Stored data:

━━━━━━━━━━━━━━━━

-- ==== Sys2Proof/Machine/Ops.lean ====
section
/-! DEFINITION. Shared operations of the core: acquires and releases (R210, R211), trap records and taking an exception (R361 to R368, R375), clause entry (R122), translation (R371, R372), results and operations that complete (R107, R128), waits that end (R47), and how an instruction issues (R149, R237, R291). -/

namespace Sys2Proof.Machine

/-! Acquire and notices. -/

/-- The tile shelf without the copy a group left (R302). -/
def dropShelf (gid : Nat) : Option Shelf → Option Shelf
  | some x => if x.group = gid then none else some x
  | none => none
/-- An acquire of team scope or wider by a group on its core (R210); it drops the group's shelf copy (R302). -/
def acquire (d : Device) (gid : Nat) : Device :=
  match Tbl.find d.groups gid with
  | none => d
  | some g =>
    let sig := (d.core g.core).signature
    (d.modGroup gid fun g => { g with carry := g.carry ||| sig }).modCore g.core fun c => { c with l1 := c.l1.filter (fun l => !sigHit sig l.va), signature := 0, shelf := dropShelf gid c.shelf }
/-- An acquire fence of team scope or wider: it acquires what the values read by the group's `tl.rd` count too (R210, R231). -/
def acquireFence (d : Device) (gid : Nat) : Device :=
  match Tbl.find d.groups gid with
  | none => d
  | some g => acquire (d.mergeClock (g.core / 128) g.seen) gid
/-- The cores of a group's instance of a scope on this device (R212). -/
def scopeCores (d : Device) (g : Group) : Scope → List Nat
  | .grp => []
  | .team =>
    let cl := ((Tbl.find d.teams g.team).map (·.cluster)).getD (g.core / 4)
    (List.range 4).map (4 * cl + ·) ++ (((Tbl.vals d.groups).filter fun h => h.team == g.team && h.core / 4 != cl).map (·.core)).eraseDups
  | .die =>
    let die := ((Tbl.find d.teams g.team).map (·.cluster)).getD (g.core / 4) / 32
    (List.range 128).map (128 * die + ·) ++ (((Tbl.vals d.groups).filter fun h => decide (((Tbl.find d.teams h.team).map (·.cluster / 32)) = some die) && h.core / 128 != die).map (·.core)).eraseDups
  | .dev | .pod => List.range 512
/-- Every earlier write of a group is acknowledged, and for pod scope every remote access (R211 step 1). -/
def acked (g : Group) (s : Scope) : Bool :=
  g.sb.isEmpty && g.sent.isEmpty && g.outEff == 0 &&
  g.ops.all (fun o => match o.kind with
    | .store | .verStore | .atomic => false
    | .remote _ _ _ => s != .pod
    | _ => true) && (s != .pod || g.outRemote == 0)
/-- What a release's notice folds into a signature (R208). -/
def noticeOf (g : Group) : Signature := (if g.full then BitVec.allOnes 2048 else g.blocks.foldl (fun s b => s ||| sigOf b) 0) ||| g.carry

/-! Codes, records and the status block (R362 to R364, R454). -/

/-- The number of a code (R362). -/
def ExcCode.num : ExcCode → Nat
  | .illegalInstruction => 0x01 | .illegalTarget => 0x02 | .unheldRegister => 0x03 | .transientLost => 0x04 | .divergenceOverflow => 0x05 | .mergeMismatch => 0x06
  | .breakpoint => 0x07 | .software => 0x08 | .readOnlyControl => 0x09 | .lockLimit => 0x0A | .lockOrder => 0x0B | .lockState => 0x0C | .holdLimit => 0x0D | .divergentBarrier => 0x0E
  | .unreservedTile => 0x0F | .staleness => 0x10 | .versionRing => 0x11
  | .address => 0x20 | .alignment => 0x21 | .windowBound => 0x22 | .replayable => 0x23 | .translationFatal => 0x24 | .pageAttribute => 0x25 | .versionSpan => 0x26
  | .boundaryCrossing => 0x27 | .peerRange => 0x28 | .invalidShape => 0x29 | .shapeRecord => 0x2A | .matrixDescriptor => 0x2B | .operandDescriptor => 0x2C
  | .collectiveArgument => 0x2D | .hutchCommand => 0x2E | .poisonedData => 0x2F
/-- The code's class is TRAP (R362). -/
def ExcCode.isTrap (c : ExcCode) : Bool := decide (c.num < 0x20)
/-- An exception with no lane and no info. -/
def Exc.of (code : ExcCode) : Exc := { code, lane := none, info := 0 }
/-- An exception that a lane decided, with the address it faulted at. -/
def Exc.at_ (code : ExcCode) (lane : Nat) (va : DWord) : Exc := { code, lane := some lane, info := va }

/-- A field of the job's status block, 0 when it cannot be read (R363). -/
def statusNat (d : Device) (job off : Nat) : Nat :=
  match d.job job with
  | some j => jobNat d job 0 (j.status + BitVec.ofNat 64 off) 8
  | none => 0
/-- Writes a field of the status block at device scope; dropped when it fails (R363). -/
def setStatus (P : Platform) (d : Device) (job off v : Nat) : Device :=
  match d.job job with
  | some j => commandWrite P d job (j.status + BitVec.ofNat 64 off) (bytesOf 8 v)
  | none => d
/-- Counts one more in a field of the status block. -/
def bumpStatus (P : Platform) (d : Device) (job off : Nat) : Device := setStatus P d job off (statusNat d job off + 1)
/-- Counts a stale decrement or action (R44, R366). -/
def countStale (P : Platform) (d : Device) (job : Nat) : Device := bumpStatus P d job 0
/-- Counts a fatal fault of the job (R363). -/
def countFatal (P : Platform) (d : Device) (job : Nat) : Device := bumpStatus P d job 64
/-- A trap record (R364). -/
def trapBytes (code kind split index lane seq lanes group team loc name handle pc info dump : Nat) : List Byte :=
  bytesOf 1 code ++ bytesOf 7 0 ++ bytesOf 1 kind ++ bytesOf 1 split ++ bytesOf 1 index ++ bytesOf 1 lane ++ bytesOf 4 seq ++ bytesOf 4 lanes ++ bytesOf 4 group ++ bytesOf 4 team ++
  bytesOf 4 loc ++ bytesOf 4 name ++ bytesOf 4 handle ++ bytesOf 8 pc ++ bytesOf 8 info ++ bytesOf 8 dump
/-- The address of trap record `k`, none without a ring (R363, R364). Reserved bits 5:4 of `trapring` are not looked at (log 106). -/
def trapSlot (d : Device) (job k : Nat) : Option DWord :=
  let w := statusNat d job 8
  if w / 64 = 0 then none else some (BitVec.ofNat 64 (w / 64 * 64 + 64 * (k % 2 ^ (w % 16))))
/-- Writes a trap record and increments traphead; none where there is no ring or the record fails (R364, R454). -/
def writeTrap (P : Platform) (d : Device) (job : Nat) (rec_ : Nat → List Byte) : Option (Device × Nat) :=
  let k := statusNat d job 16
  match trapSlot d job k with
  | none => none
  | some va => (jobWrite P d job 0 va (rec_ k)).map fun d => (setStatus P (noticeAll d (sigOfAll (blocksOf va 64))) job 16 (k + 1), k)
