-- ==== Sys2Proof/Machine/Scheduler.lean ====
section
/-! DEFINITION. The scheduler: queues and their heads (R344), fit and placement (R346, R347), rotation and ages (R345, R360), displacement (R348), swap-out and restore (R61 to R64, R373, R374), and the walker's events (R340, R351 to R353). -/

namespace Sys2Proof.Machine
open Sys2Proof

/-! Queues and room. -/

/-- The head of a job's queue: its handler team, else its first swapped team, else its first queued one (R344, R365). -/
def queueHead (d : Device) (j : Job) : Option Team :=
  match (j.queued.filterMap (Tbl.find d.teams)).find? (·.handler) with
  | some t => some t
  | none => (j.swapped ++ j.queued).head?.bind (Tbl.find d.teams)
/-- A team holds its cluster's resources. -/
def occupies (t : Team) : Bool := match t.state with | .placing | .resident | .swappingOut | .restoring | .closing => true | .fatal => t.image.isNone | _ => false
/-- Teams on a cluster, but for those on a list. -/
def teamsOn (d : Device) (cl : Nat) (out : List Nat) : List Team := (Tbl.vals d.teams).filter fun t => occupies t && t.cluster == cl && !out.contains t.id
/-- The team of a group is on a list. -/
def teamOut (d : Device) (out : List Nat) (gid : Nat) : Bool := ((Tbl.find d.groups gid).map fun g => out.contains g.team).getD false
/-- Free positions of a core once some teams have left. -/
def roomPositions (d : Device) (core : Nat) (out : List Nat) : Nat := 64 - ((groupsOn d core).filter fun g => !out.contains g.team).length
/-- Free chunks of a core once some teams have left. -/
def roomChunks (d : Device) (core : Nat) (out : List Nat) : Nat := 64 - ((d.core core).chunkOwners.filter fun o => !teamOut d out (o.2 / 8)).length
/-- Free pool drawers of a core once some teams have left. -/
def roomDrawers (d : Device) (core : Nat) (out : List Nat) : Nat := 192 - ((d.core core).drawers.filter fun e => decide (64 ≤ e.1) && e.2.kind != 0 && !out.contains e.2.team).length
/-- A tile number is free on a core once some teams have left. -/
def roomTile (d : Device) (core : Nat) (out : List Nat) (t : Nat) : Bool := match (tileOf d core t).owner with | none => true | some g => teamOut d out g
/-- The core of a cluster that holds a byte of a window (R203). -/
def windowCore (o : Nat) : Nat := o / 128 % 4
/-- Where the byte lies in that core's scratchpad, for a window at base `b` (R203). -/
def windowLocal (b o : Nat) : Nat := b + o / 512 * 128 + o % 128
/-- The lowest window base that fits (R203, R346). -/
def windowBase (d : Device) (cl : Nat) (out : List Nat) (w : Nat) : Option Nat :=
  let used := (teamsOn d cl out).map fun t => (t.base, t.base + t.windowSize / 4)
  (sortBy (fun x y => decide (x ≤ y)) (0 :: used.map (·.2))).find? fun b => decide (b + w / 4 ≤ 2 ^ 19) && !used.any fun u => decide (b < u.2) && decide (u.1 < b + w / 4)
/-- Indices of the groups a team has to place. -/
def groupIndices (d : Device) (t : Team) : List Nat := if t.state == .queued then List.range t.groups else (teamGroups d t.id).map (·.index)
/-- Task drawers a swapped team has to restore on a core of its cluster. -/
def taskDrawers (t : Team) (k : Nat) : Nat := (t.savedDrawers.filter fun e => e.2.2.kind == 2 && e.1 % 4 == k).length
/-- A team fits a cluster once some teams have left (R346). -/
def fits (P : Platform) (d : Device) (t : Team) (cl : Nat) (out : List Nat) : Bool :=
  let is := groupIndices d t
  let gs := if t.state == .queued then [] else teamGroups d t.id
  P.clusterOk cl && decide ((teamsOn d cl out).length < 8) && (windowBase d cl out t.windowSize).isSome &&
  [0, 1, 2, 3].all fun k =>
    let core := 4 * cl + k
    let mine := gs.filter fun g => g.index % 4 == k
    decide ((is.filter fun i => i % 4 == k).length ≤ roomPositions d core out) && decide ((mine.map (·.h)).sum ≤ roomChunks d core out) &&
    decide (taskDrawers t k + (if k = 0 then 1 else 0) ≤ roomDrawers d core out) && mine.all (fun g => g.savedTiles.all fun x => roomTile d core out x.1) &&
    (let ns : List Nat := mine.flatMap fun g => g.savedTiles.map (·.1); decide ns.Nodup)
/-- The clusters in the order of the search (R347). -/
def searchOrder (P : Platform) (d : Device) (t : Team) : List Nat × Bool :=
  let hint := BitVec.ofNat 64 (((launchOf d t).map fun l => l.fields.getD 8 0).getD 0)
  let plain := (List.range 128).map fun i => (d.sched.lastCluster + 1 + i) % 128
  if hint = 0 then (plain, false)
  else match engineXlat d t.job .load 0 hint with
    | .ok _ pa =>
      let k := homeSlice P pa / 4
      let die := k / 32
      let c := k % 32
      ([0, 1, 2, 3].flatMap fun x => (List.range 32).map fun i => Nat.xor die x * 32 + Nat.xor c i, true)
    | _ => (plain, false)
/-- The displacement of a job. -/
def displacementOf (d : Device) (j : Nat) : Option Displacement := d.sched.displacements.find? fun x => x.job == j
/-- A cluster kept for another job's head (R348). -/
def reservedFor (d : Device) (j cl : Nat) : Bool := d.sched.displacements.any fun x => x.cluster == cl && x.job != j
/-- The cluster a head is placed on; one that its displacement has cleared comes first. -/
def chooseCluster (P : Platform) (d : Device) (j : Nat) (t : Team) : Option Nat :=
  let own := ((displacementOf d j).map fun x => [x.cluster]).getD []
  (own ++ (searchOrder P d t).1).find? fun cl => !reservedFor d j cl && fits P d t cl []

━━━━━━━━━━━━━━━━

From the entries above, write out only the lines starting at the line that holds "TRAP (R362). -/" and ending at the line that holds "def countStale (P", keeping both and matching them exactly.

/-- The code's class is TRAP (R362). -/
def ExcCode.isTrap (c : ExcCode) : Bool := decide (c.num < 0x20)
/-- An exception with no lane and no info. -/
def Exc.of (code : ExcCode) : Exc := { code, lane := none, info := 0 }
/-- An exception that a lane decided, with the address it faulted at. -/
def Exc.at_ (code : ExcCode) (lane : Nat) (va : DWord) : Exc := { code, lane := some lane, info := va }

/-- A field of the job's status block, 0 when it cannot be read (R363). -/
def statusNat (d : Device) (job off : Nat) : Nat :=
  match d.job job with
  | some j => jobNat d job 0 (j.status + BitVec.ofNat 64 off) 8
  | none => 0
/-- Writes a field of the status block at device scope; dropped when it fails (R363). -/
def setStatus (P : Platform) (d : Device) (job off v : Nat) : Device :=
  match d.job job with
  | some j => commandWrite P d job (j.status + BitVec.ofNat 64 off) (bytesOf 8 v)
  | none => d
/-- Counts one more in a field of the status block. -/
def bumpStatus (P : Platform) (d : Device) (job off : Nat) : Device := setStatus P d job off (statusNat d job off + 1)
/-- Counts a stale decrement or action (R44, R366). -/
def countStale (P : Platform) (d : Device) (job : Nat) : Device := bumpStatus P d job 0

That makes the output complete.